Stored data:
BEGIN

/-- FPATAN on the `y` axis leaves half of pi with the sign of `y` (R264, R265). -/
theorem exec_fpatan_of_axisY (h : isFinite s.a = true ∧ isZero s.a = false ∧ isZero s.b = true ∨
    isInf s.a = true ∧ isFinite s.b = true) :
    exec .fpatan s = .next (s.commitR (piResult s.par s.rounding 2 (signBit s.a))) := by
  rw [exec_fpatan, fpatanOut_of_axisY h]

/-- FPATAN on the `x` axis, `x` positive, leaves a zero with the sign of `y` and no flag (R264, R265). -/
theorem exec_fpatan_of_axisX_pos (h : isZero s.a = true ∧ isFinite s.b = true ∧ isZero s.b = false ∨
    isFinite s.a = true ∧ isInf s.b = true) (hs : signBit s.b = false) :
    exec .fpatan s = .next (s.afterByValue (zeroImage (signBit s.a)) noFlags) := by
  rw [exec_fpatan, fpatanOut_of_axisX h, axisX, if_neg (by simp [hs]), State.commitR_out]

/-- FPATAN on the `x` axis, `x` negative, leaves pi with the sign of `y` (R264, R265). -/
theorem exec_fpatan_of_axisX_neg (h : isZero s.a = true ∧ isFinite s.b = true ∧ isZero s.b = false ∨
    isFinite s.a = true ∧ isInf s.b = true) (hs : signBit s.b = true) :
    exec .fpatan s = .next (s.commitR (piResult s.par s.rounding 4 (signBit s.a))) := by
  rw [exec_fpatan, fpatanOut_of_axisX h, axisX, if_pos hs]

end

end Sys2Proof.Machine
end

section
/-! The statements of FPATAN off its general path (spec/44_fpatan.md R263 to R266). -/

namespace Sys2Proof.Proofs

open Sys2Proof.Machine

/-- Settles O36: the operands are on the `y` axis, on the `x` axis or on a diagonal, and each names its multiple of pi. -/
theorem fpatanAxes : Obligations.FpatanAxes := by
  intro s pi
  have hpi (n : ℕ) : s.commitR (piResult s.par s.rounding n (signBit s.a)) = s.afterByValue (pi n).1 (pi n).2 := by
    rw [State.commitR_piResult, piMul_eq]
  refine ⟨fun hy hzy hzx => ?_, fun hzy hx hzx => exec_fpatan_of_axisX_pos (.inl ⟨hzy, hx, hzx⟩),
    fun hzy hx hzx hs => ?_, fun hy hx => ?_, fun hy hx => exec_fpatan_of_axisX_pos (.inr ⟨hy, hx⟩),
    fun hy hx hs => ?_, fun hy hx hs => ?_, fun hy hx hs => ?_⟩
  · rw [exec_fpatan_of_axisY (.inl ⟨hy, hzy, hzx⟩), hpi, Nat.cast_ofNat]
  · rw [exec_fpatan_of_axisX_neg (.inl ⟨hzy, hx, hzx⟩) hs, hpi, Nat.cast_ofNat]
  · rw [exec_fpatan_of_axisY (.inr ⟨hy, hx⟩), hpi, Nat.cast_ofNat]
  · rw [exec_fpatan_of_axisX_neg (.inr ⟨hy, hx⟩) hs, hpi, Nat.cast_ofNat]
  · rw [exec_fpatan, fpatanOut_of_infs hy hx, if_neg (by simp [hs]), hpi, Nat.cast_one]
  · rw [exec_fpatan, fpatanOut_of_infs hy hx, if_pos hs, hpi, Nat.cast_ofNat]

/-- Settles O35: two zeros are tested for before either axis. -/
theorem fpatanTwoZeros : Obligations.FpatanTwoZeros := by
  intro s hy hx
  rw [exec_fpatan, fpatanOut_of_zeros hy hx, State.commitR_invalidValue]

end Sys2Proof.Proofs
end

section
/-! SUPPORT. The trig commands of an infinity and of a zero, their partial step, and FTAN reduced in one step
(spec/45_trig.md R281, R282, R287, R292, R294). -/

namespace Sys2Proof.Machine

/-- An infinite operand of a trig command (R281). -/
theorem trigCore_of_inf {k : KernelFns} {p : Params} {rc : RoundingMode} {x : Image} (h : isInf x = true) :
    trigCore k p rc x = .invalid p.defaultNan := by
  obtain ⟨hu, hn, -⟩ := inf_class h
  rw [trigCore, if_neg (by simp [hu]), if_neg (by simp [hn]), if_pos h]

/-- A zero operand of a trig command (R282). -/
theorem trigCore_of_zero {k : KernelFns} {p : Params} {rc : RoundingMode} {x : Image} (h : isZero x = true) :
    trigCore k p rc x = .zero := by
  obtain ⟨hu, hn, hi, -⟩ := zero_class h
  rw [trigCore, if_neg (by simp [hu]), if_neg (by simp [hn]), if_neg (by simp [hi]), if_pos h]

/-- FSIN and FTAN leave a zero as it is (R282). -/
theorem exec_fsin_ftan_of_zero {i : Instr} {s : State} (hi : i ∈ [Instr.fsin, .ftan]) (h : isZero s.a = true) :
    exec i s = .next (s.afterTrig s.a .complete noFlags) := by
  simp only [List.mem_cons, List.not_mem_nil, or_false] at hi
  rw [exec_eq_effect]
  obtain rfl | rfl := hi
  · rw [effect, fsinOut, trigCore_of_zero h, State.commitTrig_none]
  · rw [effect, ftanOut, trigCore_of_zero h, State.commitTrig_none]

/-- FCOS of a zero of either sign is one (R282). -/
theorem exec_fcos_of_zero {s : State} (h : isZero s.a = true) :
    exec .fcos s = .next (s.afterTrig oneImage .complete noFlags) := by
  rw [exec_eq_effect, effect, fcosOut, trigCore_of_zero h, State.commitTrig_none]

/-- FSINCOS of a zero leaves it and writes one to `B` (R282, R293). -/
theorem exec_fsincos_of_zero {s : State} (h : isZero s.a = true) :
    exec .fsincos s = .next (s.afterSincos s.a oneImage .complete noFlags) := by
  rw [exec_eq_effect, effect, fsincosOut, trigCore_of_zero h, State.commitTrig_some]

/-- The image and the flags a partial trig step makes of the remainder `rp` of an operand of sign `s`: a zero of that
sign, or one rounding without force (R287). -/
def roundPartial (rc : RoundingMode) (s : Bool) (rp : ℚ) : Image × FlagSet :=
  if rp = 0 then (zeroImage s, noFlags) else roundX (applySign s rp) rc false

END

Repeat the data. Keep every word the same.

» **EXERCISE OUTPUT**:
/-- FPATAN on the `y` axis leaves half of pi with the sign of `y` (R264, R265). -/
theorem exec_fpatan_of_axisY (h : isFinite s.a = true ∧ isZero s.a = false ∧ isZero s.b = true ∨
    isInf s.a = true ∧ isFinite s.b = true) :
    exec .fpatan s = .next (s.commitR (piResult s.par s.rounding 2 (signBit s.a))) := by
  rw [exec_fpatan, fpatanOut_of_axisY h]

/-- FPATAN on the `x` axis, `x` positive, leaves a zero with the sign of `y` and no flag (R264, R265). -/
theorem exec_fpatan_of_axisX_pos (h : isZero s.a = true ∧ isFinite s.b = true ∧ isZero s.b = false ∨
    isFinite s.a = true ∧ isInf s.b = true) (hs : signBit s.b = false) :
    exec .fpatan s = .next (s.afterByValue (zeroImage (signBit s.a)) noFlags) := by
  rw [exec_fpatan, fpatanOut_of_axisX h, axisX, if_neg (by simp [hs]), State.commitR_out]

/-- FPATAN on the `x` axis, `x` negative, leaves pi with the sign of `y` (R264, R265). -/
theorem exec_fpatan_of_axisX_neg (h : isZero s.a = true ∧ isFinite s.b = true ∧ isZero s.b = false ∨
    isFinite s.a = true ∧ isInf s.b = true) (hs : signBit s.b = true) :
    exec .fpatan s = .next (s.commitR (piResult s.par s.rounding 4 (signBit s.a))) := by
  rw [exec_fpatan, fpatanOut_of_axisX h, axisX, if_pos hs]

end

end Sys2Proof.Machine
end

section
/-! The statements of FPATAN off its general path (spec/44_fpatan.md R263 to R266). -/

namespace Sys2Proof.Proofs

open Sys2Proof.Machine

/-- Settles O36: the operands are on the `y` axis, on the `x` axis or on a diagonal, and each names its multiple of pi. -/
theorem fpatanAxes : Obligations.FpatanAxes := by
  intro s pi
  have hpi (n : ℕ) : s.commitR (piResult s.par s.rounding n (signBit s.a)) = s.afterByValue (pi n).1 (pi n).2 := by
    rw [State.commitR_piResult, piMul_eq]
  refine ⟨fun hy hzy hzx => ?_, fun hzy hx hzx => exec_fpatan_of_axisX_pos (.inl ⟨hzy, hx, hzx⟩),
    fun hzy hx hzx hs => ?_, fun hy hx => ?_, fun hy hx => exec_fpatan_of_axisX_pos (.inr ⟨hy, hx⟩),
    fun hy hx hs => ?_, fun hy hx hs => ?_, fun hy hx hs => ?_⟩
  · rw [exec_fpatan_of_axisY (.inl ⟨hy, hzy, hzx⟩), hpi, Nat.cast_ofNat]
  · rw [exec_fpatan_of_axisX_neg (.inl ⟨hzy, hx, hzx⟩) hs, hpi, Nat.cast_ofNat]
  · rw [exec_fpatan_of_axisY (.inr ⟨hy, hx⟩), hpi, Nat.cast_ofNat]
  · rw [exec_fpatan_of_axisX_neg (.inr ⟨hy, hx⟩) hs, hpi, Nat.cast_ofNat]
  · rw [exec_fpatan, fpatanOut_of_infs hy hx, if_neg (by simp [hs]), hpi, Nat.cast_one]
  · rw [exec_fpatan, fpatanOut_of_infs hy hx, if_pos hs, hpi, Nat.cast_ofNat]

/-- Settles O35: two zeros are tested for before either axis. -/
theorem fpatanTwoZeros : Obligations.FpatanTwoZeros := by
  intro s hy hx
  rw [exec_fpatan, fpatanOut_of_zeros hy hx, State.commitR_invalidValue]

end Sys2Proof.Proofs
end

section
/-! SUPPORT. The trig commands of an infinity and of a zero, their partial step, and FTAN reduced in one step
(spec/45_trig.md R281, R282, R287, R292, R294). -/

namespace Sys2Proof.Machine

/-- An infinite operand of a trig command (R281). -/
theorem trigCore_of_inf {k : KernelFns} {p : Params} {rc : RoundingMode} {x : Image} (h : isInf x = true) :
    trigCore k p rc x = .invalid p.defaultNan := by
  obtain ⟨hu, hn, -⟩ := inf_class h
  rw [trigCore, if_neg (by simp [hu]), if_neg (by simp [hn]), if_pos h]

/-- A zero operand of a trig command (R282). -/
theorem trigCore_of_zero {k : KernelFns} {p : Params} {rc : RoundingMode} {x : Image} (h : isZero x = true) :
    trigCore k p rc x = .zero := by
  obtain ⟨hu, hn, hi, -⟩ := zero_class h
  rw [trigCore, if_neg (by simp [hu]), if_neg (by simp [hn]), if_neg (by simp [hi]), if_pos h]

/-- FSIN and FTAN leave a zero as it is (R282). -/
theorem exec_fsin_ftan_of_zero {i : Instr} {s : State} (hi : i ∈ [Instr.fsin, .ftan]) (h : isZero s.a = true) :
    exec i s = .next (s.afterTrig s.a .complete noFlags) := by
  simp only [List.mem_cons, List.not_mem_nil, or_false] at hi
  rw [exec_eq_effect]
  obtain rfl | rfl := hi
  · rw [effect, fsinOut, trigCore_of_zero h, State.commitTrig_none]
  · rw [effect, ftanOut, trigCore_of_zero h, State.commitTrig_none]

/-- FCOS of a zero of either sign is one (R282). -/
theorem exec_fcos_of_zero {s : State} (h : isZero s.a = true) :
    exec .fcos s = .next (s.afterTrig oneImage .complete noFlags) := by
  rw [exec_eq_effect, effect, fcosOut, trigCore_of_zero h, State.commitTrig_none]

/-- FSINCOS of a zero leaves it and writes one to `B` (R282, R293). -/
theorem exec_fsincos_of_zero {s : State} (h : isZero s.a = true) :
    exec .fsincos s = .next (s.afterSincos s.a oneImage .complete noFlags) := by
  rw [exec_eq_effect, effect, fsincosOut, trigCore_of_zero h, State.commitTrig_some]

/-- The image and the flags a partial trig step makes of the remainder `rp` of an operand of sign `s`: a zero of that
sign, or one rounding without force (R287). -/
def roundPartial (rc : RoundingMode) (s : Bool) (rp : ℚ) : Image × FlagSet :=
  if rp = 0 then (zeroImage s, noFlags) else roundX (applySign s rp) rc false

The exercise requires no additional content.